А потом бал. Что вы думаете - он еще и танцевать со мной пошел! Кинул косточку. Этот тур навек запечатлен в анналах. Его руки лежат на моих плечах; мои руки осязают шерстяные рубчики его пиджака и готовы приклеиться к рубчикам навсегда. Я умираю от любви. Уже никаких других желаний - только бессмертная любовь. Сердце в груди бьется. Как птица. Увеличивается и заполняет весь объем. Я - сплошное сердце. Я прикасаюсь к моему ненаглядному пиджаку непосредственно сердцем, а не пальцами.
Окружающий бальный народ с любопытством смотрит на нас, все всё знают. Моя любимая подруга по окончании тура говорит, что у меня было абсолютно белое лицо и она даже готовилась подхватить меня, если я упаду в обморок. Но я не упала, очень хорошо, нельзя же так, дорогая моя.
После бала - спуск на воду. Это означает, что на набережной нас ждут фейерверк, рассвет и катание по водохранилищу на пароходах. Шествие от школы, всем миром. У меня побаливают в кровь растертые новыми туфлями ноги. Я не в силах обратить на это внимание, поскольку у меня как бы нет уже ни ног, ни рук, одно сплошное сердце и, может быть, еще немного - губы.

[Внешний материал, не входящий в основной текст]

/-- What a partition reset clears outside memory and the dictionary (R465, R468). DEDUCED (log 79). -/
def Fab.clearPartition (f : Fab) (p : Nat) : Fab :=
  let cs := f.ownClusters p
  let regions := cs.map regionOf
  let f1 := cs.foldl (fun g c => g.onCluster c Cluster.cleared) f
  { f1 with
    regionCtr := f1.regionCtr.clear (fun k => regions.contains (k / 16)),
    packageCtr := f1.packageCtr.clear (fun k => k / 64 == p),
    mailboxes := f1.mailboxes.clear (fun k => k / 64 == p),
    agent := { f1.agent with responses := f1.agent.responses.filter (fun r => match r.dest.transport with
      | .mailbox q _ => q != p
      | _ => true) },
    txns := f1.txns.filter (fun t => t.tag.partition != p),
    waiting := f1.waiting.filter (fun x => !cs.contains x.cluster),
    qps := f1.qps.map (fun q => if q.partition = p then { q with sent := [], waiting := [] } else q),
    sas := f1.sas.filter (fun x => x.channel != p),
    nextLaunch := f1.nextLaunch.clear (· == p),
    versions := f1.versions.clear (fun k => k / 8 == p),
    versionTop := f1.versionTop.clear (· == p),
    treeSeq := f1.treeSeq.clear (fun k => k / 256 == p),
    samplers := f1.samplers.map (fun (e : Nat × SamplerUnit) =>
      (e.1, { queue := e.2.queue.filter (fun x => x.partition != p),
              serving := match e.2.serving with
                | some x => if x.item.partition = p then none else some x
                | none => none })) }

/-- V entries of partition p at their default (R409, R465). -/
def Fab.defaultOwn (f : Fab) (p : Nat) : Fab :=
  let g := f
  f.dclear (fun r => r == Retention.v) (fun i s => match Dict.row i s with
    | some d => g.concerned d i s == some p
    | none => false)

/-- What the security block clears at a partition reset (R488). -/
def Sec.clearPartition (s : Sec) (p : Nat) : Sec :=
  { s with logs := s.logs.clear (· == p), attest := s.attest.clear (· == p) }

/-- A partition reset (R465). After a dead channel it completes only when the new homes are filled (R212): until then the memory
context stays lost and the state as it was. DEDUCED (log 79). -/
def W.resetPartition (w : W) (p : Nat) : W :=
  let lost := w.fab.dget 0x3030 (p + 1) = 1
  let w1 := ((w.endLaunches p).failColls (fun c => c.partition == p) kolasAborted)
  let w2 := ((((w1.endJobs p).endMoves p).endBatches p).endStep p).zeroWindows p
  let w3 := { w2 with fab := (w2.fab.defaultOwn p).clearPartition p, sec := w2.sec.clearPartition p }
  w3.map (fun f =>
    if lost && f.filling then { (f.dset 0x3030 (p + 1) 1) with resetWaits := f.resetWaits.filter (· != p) ++ [p] }
    else f.resetEnds p)

/-! ### Function-level reset and the PCIe pins -/

/-- Function-level reset of VF p + 1 (R386): commands fetched run on, their completions discarded; mailboxes are kept.
DEDUCED (log 80). -/
def W.functionReset (w : W) (p : Nat) : W :=
  let w1 := w.map (fun f => f.onVf p (fun v => { v with
    openCmds := v.openCmds.map (fun (x : Entry × Bool) => (x.1, true)),
    queue := v.queue.filter (fun c => c.opcode == 0xFF) }))
  let w2 := (w1.map (fun f => f.abortPartition p 0xFFFF)).endBatches p
  w2.map (fun f =>
    let s := f.scope p
    let s1 : Scope := { s with
      live := { s.live with hostWindows := [] }, shadow := { s.shadow with hostWindows := [] } }
    (f.setScope p s1).onVf p (fun v => { v with sq := [], cq := .reset, errors := 0, msixArmed := false, nextRing := 0 }))

/-- FUNCTION_LEVEL_RESET. -/
def execFunctionLevelReset (p : Nat) (s : State) : Host.Outcome State Fault Refusal :=
  onMem s (fun w => if p < 16 ∧ w.fab.inPins.linkUp then w.functionReset p else w)

/-- HP_PERST_ASSERT (R500): every VF takes a function-level reset; a firmware load in progress ends DMA_ERROR (R485).
DEDUCED (log 76). -/
def perstAssert (w : W) : W :=
  let w1 := w.map (fun f => { f.linkDown with inPins := { f.linkDown.inPins with perstN := false } })
  match w.fab.phase with
  | .off => w
  | .bootLoading =>
    { w1 with fab := { w1.fab with phase := .bootWait }, sec := { w1.sec with bootStatus := 0x10 } }
  | .running => partitions.foldl (fun (x : W) p => x.functionReset p) w1
  | _ => w1

/-- HP_PERST_ASSERT. -/
def execHpPerstAssert (s : State) : Host.Outcome State Fault Refusal := onAny s perstAssert

/-- A width and a rate that the link may train to (Table "PCIe support"); 2.5 GT/s reads as 2. DESIGN CHOICE (log 19). -/
def linkMode (width rate : Nat) : Bool := [8, 4, 2, 1].contains width && [64, 32, 16, 8, 5, 2].contains rate
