/-- Scrubs (R196, R201, R205, R207, R213): a clean line changes nothing of the Inkwell; a corrected one counts (0x3020:03, or the
channel's count); an uncorrectable one is counted, shown (0x3020:04) and recorded as bad, and ends no context.

The retirement of an LPDDR5X channel (R209 to R213, R457). A corrected error that takes a channel's hourly count to the limit in
force starts the migration of a channel whose granules nobody owns, and leaves one whose granules somebody owns pending;
HOURLY_WINDOW clears the counts and puts the limit then set in force. The second ACCESS_TIMEOUT, or the third
RETRAINING_FAILURE, makes a channel dead: its lines
read zero, its slice fills new homes (0x3012 reads 3) and 0x3011 names it; before that they only count. MIGRATION_LINE moves the
pointer while the controller group runs, and the last one ends the migration; HOME_FILL_DONE ends the fill.
MISSED_REFRESH_TIMEOUT of a group in its safe state takes its slice offline with its eight channels zero.
Choices of the model it follows: the error code outcome (log 13), channel retirement (log 81), missed refresh and scrubs
(log 82), errors that arise (log 94). -/
def Obligations.ScrubsAndRetirement : Prop :=
  ((∀ (s : State) b line, s.fab.phase = .running → b < 8 → line < 2 ^ 23 → let a := inkwellBase b + 64 * line
     s.fab.badLines.contains (a / 64) = false → s.fab.softLines.contains (a / 64) = false → s.fab.halts (896 + b) = false →
     exec (.inkwellScrub b line ⟨.clean, []⟩) s = .next s ∧
     (∃ t, exec (.inkwellScrub b line ⟨.corrected, []⟩) s = .next t ∧ DeviceOnly s t ∧ t.fab.badLines = s.fab.badLines ∧
       t.fab.softLines = s.fab.softLines ∧ t.fab.dget 0x3020 3 = min (s.fab.dget 0x3020 3 + 1) (2 ^ 32 - 1)) ∧
     (∃ t, exec (.inkwellScrub b line ⟨.uncorrectable, []⟩) s = .next t ∧ DeviceOnly s t ∧
       t.fab.badLines = s.fab.badLines ++ [a / 64] ∧ t.fab.dget 0x3020 4 = a ∧
       t.fab.dget 0x3020 2 = min (s.fab.dget 0x3020 2 + 1) (2 ^ 32 - 1) ∧ t.fab.launches = s.fab.launches)) ∧
   (∀ (s : State) ch j o b x, s.fab.phase = .running → ch < 256 → j < 62 * 2 ^ 22 →
     s.fab.offsetAt (ch / 32) (ch % 32) j = some o → s.fab.locate none (lpddrBase (ch / 32) + o) = .lpddr b x →
     s.fab.badLines.contains ((lpddrBase b + x) / 64) = false → s.fab.softLines.contains ((lpddrBase b + x) / 64) = false →
     s.fab.channelRuns ch = true → let c := s.fab.channelOf b x
     (∃ t, exec (.patrolScrub ch j ⟨.clean, []⟩) s = .next t ∧ DeviceOnly s t ∧ t.fab.dict = s.fab.dict ∧
       t.fab.badLines = s.fab.badLines) ∧
     (∃ t, exec (.patrolScrub ch j ⟨.corrected, []⟩) s = .next t ∧ DeviceOnly s t ∧ t.fab.softLines = s.fab.softLines ∧
       t.fab.chanHour.get 0 c = s.fab.chanHour.get 0 c + 1 ∧
       (c < 256 → t.fab.dget (0x3100 + c / 32) (c % 32 + 1) =
         min (s.fab.dget (0x3100 + c / 32) (c % 32 + 1) + 1) (2 ^ 32 - 1))) ∧
     (∃ t, exec (.patrolScrub ch j ⟨.uncorrectable, []⟩) s = .next t ∧ DeviceOnly s t ∧
       t.fab.badLines = s.fab.badLines ++ [(lpddrBase b + x) / 64] ∧
       t.fab.dget 0x3020 1 = min (s.fab.dget 0x3020 1 + 1) (2 ^ 32 - 1) ∧ t.fab.launches = s.fab.launches))) ∧
  ((∀ (s : State), s.fab.phase = .running → ∃ t, exec .hourlyWindow s = .next t ∧ DeviceOnly s t ∧ t.fab.chanHour = [] ∧
     t.fab.eff 0x3020 0x40 = s.fab.dget 0x3020 0x40 ∧
     { t.fab with chanHour := [], inForce := [] } = { s.fab with chanHour := [], inForce := [] }) ∧
   (∀ (s : State) ch j o b x, s.fab.phase = .running → ch < 256 → j < 62 * 2 ^ 22 →
     s.fab.offsetAt (ch / 32) (ch % 32) j = some o → s.fab.locate none (lpddrBase (ch / 32) + o) = .lpddr b x →
     s.fab.badLines.contains ((lpddrBase b + x) / 64) = false → s.fab.channelRuns ch = true → let c := s.fab.channelOf b x
     c < 256 → Claims.whole s (c / 32) → s.fab.chanHour.get 0 c + 1 = s.fab.eff 0x3020 0x40 →
     (s.fab.ownedNext = 0 → ∃ t, exec (.patrolScrub ch j ⟨.corrected, []⟩) s = .next t ∧ DeviceOnly s t ∧
       t.fab.dget 0x3011 (c / 32 + 1) = c % 32 ∧ t.fab.dget 0x3012 (c / 32 + 1) = 2 ∧ t.fab.dget 0x3013 (c / 32 + 1) = 0 ∧
       t.fab.dget 0x3000 4 = 62 - 2 * s.fab.nextRetirement) ∧
     (s.fab.ownedNext ≠ 0 → ∃ t, exec (.patrolScrub ch j ⟨.corrected, []⟩) s = .next t ∧ DeviceOnly s t ∧
       t.fab.dget 0x3012 (c / 32 + 1) = 1 ∧ t.fab.retirement (c / 32) = some ⟨c / 32, c % 32, 0, false⟩ ∧
       t.fab.dget 0x3000 4 = s.fab.dget 0x3000 4)) ∧
   (∀ (s : State) ch, s.fab.phase = .running → ch < 256 → let b := ch / 32
     let n := s.fab.chanTraining.get 0 ch + 1
     let dies := fun (i : Instr) (f : Fab) => Claims.whole s b → s.fab.colls = [] → (∀ r ∈ s.fab.retirements, r.number ≠ 0) →
       (((W.of s).map (fun _ => f)).endOwners b).faults = [] → ∃ t, exec i s = .next t ∧ t.fab.dget 0x3011 (b + 1) = ch % 32 ∧ t.fab.dget 0x3012 (b + 1) = 3 ∧
         t.fab.dget 0x3000 4 = 62 - 2 * s.fab.nextRetirement ∧
         ∀ a, onChannel b (ch % 32) a = true → Memory.read t.mem a = 0
     (s.fab.chanTimeouts.get 0 ch = 0 → ∃ t, exec (.accessTimeout ch) s = .next t ∧ DeviceOnly s t ∧
       t.fab.chanTimeouts.get 0 ch = 1 ∧ t.fab.dict = s.fab.dict) ∧
     (s.fab.chanTimeouts.get 0 ch ≠ 0 →
       dies (.accessTimeout ch) { s.fab with chanTimeouts := s.fab.chanTimeouts.clear (· == ch) }) ∧
     (n ≠ 3 → ∃ t, exec (.retrainingFailure ch) s = .next t ∧ DeviceOnly s t ∧ t.fab.chanTraining.get 0 ch = n ∧
       t.fab.dict = s.fab.dict) ∧
     (n = 3 → dies (.retrainingFailure ch) { s.fab with chanTraining := s.fab.chanTraining.set ch n })) ∧
   (∀ (s : State) b r, s.fab.phase = .running → b < 8 → s.fab.retirement b = some r → let j := s.fab.dget 0x3013 (b + 1)
     let runs := s.fab.channelRuns (32 * b + r.channel) = true
     (s.fab.dget 0x3012 (b + 1) = 2 → runs → s.fab.badLines = [] → s.fab.softLines = [] →
       (j + 1 < firstSpare r.number → ∃ t, exec (.migrationLine b .clean) s = .next t ∧ DeviceOnly s t ∧
         Claims.EntriesKept s t [(0x3013, b + 1)] ∧ t.fab.dget 0x3013 (b + 1) = j + 1) ∧
       (firstSpare r.number ≤ j + 1 → ∃ t, exec (.migrationLine b .clean) s = .next t ∧ DeviceOnly s t ∧
         t.fab.dget 0x3012 (b + 1) = 4)) ∧
     ((s.fab.dget 0x3012 (b + 1) ≠ 2 ∨ ¬runs) → ∀ ecc, exec (.migrationLine b ecc) s = .next s) ∧
     (s.fab.dget 0x3012 (b + 1) = 3 → ∃ t, exec (.homeFillDone b) s = .next t ∧ t.sec = s.sec ∧
       t.fab.dget 0x3012 (b + 1) = 4 ∧ ∀ a, onChannel b r.channel a = true → Memory.read t.mem a = 0) ∧
     (s.fab.dget 0x3012 (b + 1) ≠ 3 → exec (.homeFillDone b) s = .next s)) ∧
   (∀ (s : State) i, s.fab.phase = .running → let b := (i - 904) / 4
     ((i < 904 ∨ 936 ≤ i ∨ (s.fab.island i).safe = false ∨ s.fab.sliceGone b = true) →
       exec (.missedRefreshTimeout i) s = .next s) ∧
     (904 ≤ i → i < 936 → (s.fab.island i).safe = true → s.fab.sliceGone b = false → s.fab.colls = [] →
       Claims.unhindered (missedRefresh i (W.of s)) →
       ∃ t, exec (.missedRefreshTimeout i) s = .next t ∧ t.fab.sliceGone b = true ∧ t.sec.fuses = s.sec.fuses ∧
         ∀ k a, k < 8 → onChannel b (8 * ((i - 904) % 4) + k) a = true → Memory.read t.mem a = 0)))
end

Идем к воде по ночному городу, быстро превращающемуся в утренний. Я плыву в окружении своих друзей, он, Н, топает сам по себе. Иногда его задевают попутными разговорами мимо проходящие группки и компашки. Между нами метров пять. Он впереди, мы позади. Вот-вот за поворотом блеснет утренняя вода. Пришли на набережную. Загрохотали салюты. Впереди - трап на белый пароходик. Я держусь за подругу, свет очей моих. За родную и любимую, которая в момент приближения к трапу забирает у меня свою надежную и верную руку, ускоряет свои шаги и у самого начала трапа, под россыпью феерических огней действительно шикарного салюта, догоняет Н. Они вместе восходят по трапу. Она держит его под руку и напевает брачный марш господина Мендельсона. Феерические звездочки все до единой посыпались прямо в мои глаза...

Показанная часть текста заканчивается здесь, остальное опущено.